======== Working data
@[simp] theorem State.modGroup_time (s : State) (k : Nat) (f : Group → Group) : (s.modGroup k f).time = s.time := rfl
@[simp] theorem State.modGroup_cycles (s : State) (k : Nat) (f : Group → Group) : (s.modGroup k f).cycles = s.cycles := rfl
@[simp] theorem State.modGroup_agenda (s : State) (k : Nat) (f : Group → Group) : (s.modGroup k f).agenda = s.agenda := rfl
@[simp] theorem State.modGroup_probeQ (s : State) (k : Nat) (f : Group → Group) : (s.modGroup k f).probeQ = s.probeQ := rfl
@[simp] theorem State.modGroup_picking (s : State) (k : Nat) (f : Group → Group) : (s.modGroup k f).picking = s.picking := rfl
@[simp] theorem State.modGroup_probed (s : State) (k : Nat) (f : Group → Group) : (s.modGroup k f).probed = s.probed := rfl
@[simp] theorem State.modGroup_probing (s : State) (k : Nat) (f : Group → Group) : (s.modGroup k f).probing = s.probing := rfl
@[simp] theorem State.modGroup_issueQ (s : State) (k : Nat) (f : Group → Group) : (s.modGroup k f).issueQ = s.issueQ := rfl
@[simp] theorem State.modGroup_cur (s : State) (k : Nat) (f : Group → Group) : (s.modGroup k f).cur = s.cur := rfl
@[simp] theorem State.modGroup_again (s : State) (k : Nat) (f : Group → Group) : (s.modGroup k f).again = s.again := rfl
@[simp] theorem State.modGroup_fresh (s : State) (k : Nat) (f : Group → Group) : (s.modGroup k f).fresh = s.fresh := rfl
@[simp] theorem State.modGroup_uid (s : State) (k : Nat) (f : Group → Group) : (s.modGroup k f).uid = s.uid := rfl
@[simp] theorem State.modGroup_mem (s : State) (k : Nat) (f : Group → Group) : (s.modGroup k f).mem = s.mem := rfl
@[simp] theorem State.modGroup_memPoison (s : State) (k : Nat) (f : Group → Group) : (s.modGroup k f).memPoison = s.memPoison := rfl
@[simp] theorem State.modGroup_ctxs (s : State) (k : Nat) (f : Group → Group) : (s.modGroup k f).ctxs = s.ctxs := rfl
@[simp] theorem State.modGroup_queues (s : State) (k : Nat) (f : Group → Group) : (s.modGroup k f).queues = s.queues := rfl
@[simp] theorem State.modGroup_kernels (s : State) (k : Nat) (f : Group → Group) : (s.modGroup k f).kernels = s.kernels := rfl
@[simp] theorem State.modGroup_teams (s : State) (k : Nat) (f : Group → Group) : (s.modGroup k f).teams = s.teams := rfl
@[simp] theorem State.modGroup_nextSeq (s : State) (k : Nat) (f : Group → Group) : (s.modGroup k f).nextSeq = s.nextSeq := rfl
@[simp] theorem State.modGroup_lastServed (s : State) (k : Nat) (f : Group → Group) : (s.modGroup k f).lastServed = s.lastServed := rfl
@[simp] theorem State.modGroup_lastTake (s : State) (k : Nat) (f : Group → Group) : (s.modGroup k f).lastTake = s.lastTake := rfl
@[simp] theorem State.modGroup_cursor (s : State) (k : Nat) (f : Group → Group) : (s.modGroup k f).cursor = s.cursor := rfl
@[simp] theorem State.modGroup_cores (s : State) (k : Nat) (f : Group → Group) : (s.modGroup k f).cores = s.cores := rfl
@[simp] theorem State.modGroup_quads (s : State) (k : Nat) (f : Group → Group) : (s.modGroup k f).quads = s.quads := rfl
@[simp] theorem State.modGroup_chips (s : State) (k : Nat) (f : Group → Group) : (s.modGroup k f).chips = s.chips := rfl
@[simp] theorem State.modGroup_wtabs (s : State) (k : Nat) (f : Group → Group) : (s.modGroup k f).wtabs = s.wtabs := rfl
@[simp] theorem State.modGroup_curWrites (s : State) (k : Nat) (f : Group → Group) : (s.modGroup k f).curWrites = s.curWrites := rfl
@[simp] theorem State.modGroup_pageReqs (s : State) (k : Nat) (f : Group → Group) : (s.modGroup k f).pageReqs = s.pageReqs := rfl
@[simp] theorem State.modGroup_pmigs (s : State) (k : Nat) (f : Group → Group) : (s.modGroup k f).pmigs = s.pmigs := rfl
@[simp] theorem State.modGroup_migrations (s : State) (k : Nat) (f : Group → Group) : (s.modGroup k f).migrations = s.migrations := rfl
@[simp] theorem State.modGroup_publs (s : State) (k : Nat) (f : Group → Group) : (s.modGroup k f).publs = s.publs := rfl
@[simp] theorem State.modGroup_polders (s : State) (k : Nat) (f : Group → Group) : (s.modGroup k f).polders = s.polders := rfl
@[simp] theorem State.modGroup_resizeWrites (s : State) (k : Nat) (f : Group → Group) : (s.modGroup k f).resizeWrites = s.resizeWrites := rfl
@[simp] theorem State.modGroup_classes (s : State) (k : Nat) (f : Group → Group) : (s.modGroup k f).classes = s.classes := rfl
@[simp] theorem State.modGroup_homes (s : State) (k : Nat) (f : Group → Group) : (s.modGroup k f).homes = s.homes := rfl
@[simp] theorem State.modGroup_banks (s : State) (k : Nat) (f : Group → Group) : (s.modGroup k f).banks = s.banks := rfl
@[simp] theorem State.modGroup_shareFault (s : State) (k : Nat) (f : Group → Group) : (s.modGroup k f).shareFault = s.shareFault := rfl
@[simp] theorem State.modGroup_tide (s : State) (k : Nat) (f : Group → Group) : (s.modGroup k f).tide = s.tide := rfl
@[simp] theorem State.modGroup_grace (s : State) (k : Nat) (f : Group → Group) : (s.modGroup k f).grace = s.grace := rfl
@[simp] theorem State.modGroup_graceQueued (s : State) (k : Nat) (f : Group → Group) : (s.modGroup k f).graceQueued = s.graceQueued := rfl
@[simp] theorem State.modGroup_graceStarts (s : State) (k : Nat) (f : Group → Group) : (s.modGroup k f).graceStarts = s.graceStarts := rfl
@[simp] theorem State.modGroup_quiescent (s : State) (k : Nat) (f : Group → Group) : (s.modGroup k f).quiescent = s.quiescent := rfl
@[simp] theorem State.modGroup_spillways (s : State) (k : Nat) (f : Group → Group) : (s.modGroup k f).spillways = s.spillways := rfl
@[simp] theorem State.modGroup_links (s : State) (k : Nat) (f : Group → Group) : (s.modGroup k f).links = s.links := rfl
@[simp] theorem State.modGroup_pairs (s : State) (k : Nat) (f : Group → Group) : (s.modGroup k f).pairs = s.pairs := rfl
@[simp] theorem State.modGroup_laneMaps (s : State) (k : Nat) (f : Group → Group) : (s.modGroup k f).laneMaps = s.laneMaps := rfl
@[simp] theorem State.modGroup_failedSources (s : State) (k : Nat) (f : Group → Group) : (s.modGroup k f).failedSources = s.failedSources := rfl
@[simp] theorem State.modGroup_relocking (s : State) (k : Nat) (f : Group → Group) : (s.modGroup k f).relocking = s.relocking := rfl
@[simp] theorem State.modGroup_steered (s : State) (k : Nat) (f : Group → Group) : (s.modGroup k f).steered = s.steered := rfl
@[simp] theorem State.modGroup_relayed (s : State) (k : Nat) (f : Group → Group) : (s.modGroup k f).relayed = s.relayed := rfl
@[simp] theorem State.modGroup_ports (s : State) (k : Nat) (f : Group → Group) : (s.modGroup k f).ports = s.ports := rfl
@[simp] theorem State.modGroup_portReplays (s : State) (k : Nat) (f : Group → Group) : (s.modGroup k f).portReplays = s.portReplays := rfl
@[simp] theorem State.modGroup_portMasks (s : State) (k : Nat) (f : Group → Group) : (s.modGroup k f).portMasks = s.portMasks := rfl
@[simp] theorem State.modGroup_exports_ (s : State) (k : Nat) (f : Group → Group) : (s.modGroup k f).exports_ = s.exports_ := rfl
@[simp] theorem State.modGroup_peerReqs (s : State) (k : Nat) (f : Group → Group) : (s.modGroup k f).peerReqs = s.peerReqs := rfl
@[simp] theorem State.modGroup_inbound (s : State) (k : Nat) (f : Group → Group) : (s.modGroup k f).inbound = s.inbound := rfl
@[simp] theorem State.modGroup_sent (s : State) (k : Nat) (f : Group → Group) : (s.modGroup k f).sent = s.sent := rfl
@[simp] theorem State.modGroup_pubs (s : State) (k : Nat) (f : Group → Group) : (s.modGroup k f).pubs = s.pubs := rfl
@[simp] theorem State.modGroup_colls (s : State) (k : Nat) (f : Group → Group) : (s.modGroup k f).colls = s.colls := rfl
@[simp] theorem State.modGroup_fenceMap (s : State) (k : Nat) (f : Group → Group) : (s.modGroup k f).fenceMap = s.fenceMap := rfl
@[simp] theorem State.modGroup_absentChips (s : State) (k : Nat) (f : Group → Group) : (s.modGroup k f).absentChips = s.absentChips := rfl
@[simp] theorem State.modGroup_plim (s : State) (k : Nat) (f : Group → Group) : (s.modGroup k f).plim = s.plim := rfl
@[simp] theorem State.modGroup_ilim (s : State) (k : Nat) (f : Group → Group) : (s.modGroup k f).ilim = s.ilim := rfl
@[simp] theorem State.modGroup_wdlim (s : State) (k : Nat) (f : Group → Group) : (s.modGroup k f).wdlim = s.wdlim := rfl
@[simp] theorem State.modGroup_reports (s : State) (k : Nat) (f : Group → Group) : (s.modGroup k f).reports = s.reports := rfl
@[simp] theorem State.modGroup_mailbox (s : State) (k : Nat) (f : Group → Group) : (s.modGroup k f).mailbox = s.mailbox := rfl
@[simp] theorem State.modGroup_ideKeys (s : State) (k : Nat) (f : Group → Group) : (s.modGroup k f).ideKeys = s.ideKeys := rfl
@[simp] theorem State.modGroup_hostLines (s : State) (k : Nat) (f : Group → Group) : (s.modGroup k f).hostLines = s.hostLines := rfl
@[simp] theorem State.modGroup_snoops (s : State) (k : Nat) (f : Group → Group) : (s.modGroup k f).snoops = s.snoops := rfl
@[simp] theorem State.modGroup_images (s : State) (k : Nat) (f : Group → Group) : (s.modGroup k f).images = s.images := rfl
@[simp] theorem State.modGroup_flash (s : State) (k : Nat) (f : Group → Group) : (s.modGroup k f).flash = s.flash := rfl
@[simp] theorem State.modGroup_config (s : State) (k : Nat) (f : Group → Group) : (s.modGroup k f).config = s.config := rfl
@[simp] theorem State.modGroup_xmssNext (s : State) (k : Nat) (f : Group → Group) : (s.modGroup k f).xmssNext = s.xmssNext := rfl
@[simp] theorem State.modGroup_safeTier (s : State) (k : Nat) (f : Group → Group) : (s.modGroup k f).safeTier = s.safeTier := rfl
@[simp] theorem State.modGroup_inReset (s : State) (k : Nat) (f : Group → Group) : (s.modGroup k f).inReset = s.inReset := rfl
================
**Work task:**
Nothing should appear in the answer except the lines above from the line with "s.images := rfl" through the line with "s.safeTier := rfl", both included, written out exactly.

**Answer section:**
@[simp] theorem State.modGroup_images (s : State) (k : Nat) (f : Group → Group) : (s.modGroup k f).images = s.images := rfl
@[simp] theorem State.modGroup_flash (s : State) (k : Nat) (f : Group → Group) : (s.modGroup k f).flash = s.flash := rfl
@[simp] theorem State.modGroup_config (s : State) (k : Nat) (f : Group → Group) : (s.modGroup k f).config = s.config := rfl
@[simp] theorem State.modGroup_xmssNext (s : State) (k : Nat) (f : Group → Group) : (s.modGroup k f).xmssNext = s.xmssNext := rfl
@[simp] theorem State.modGroup_safeTier (s : State) (k : Nat) (f : Group → Group) : (s.modGroup k f).safeTier = s.safeTier := rfl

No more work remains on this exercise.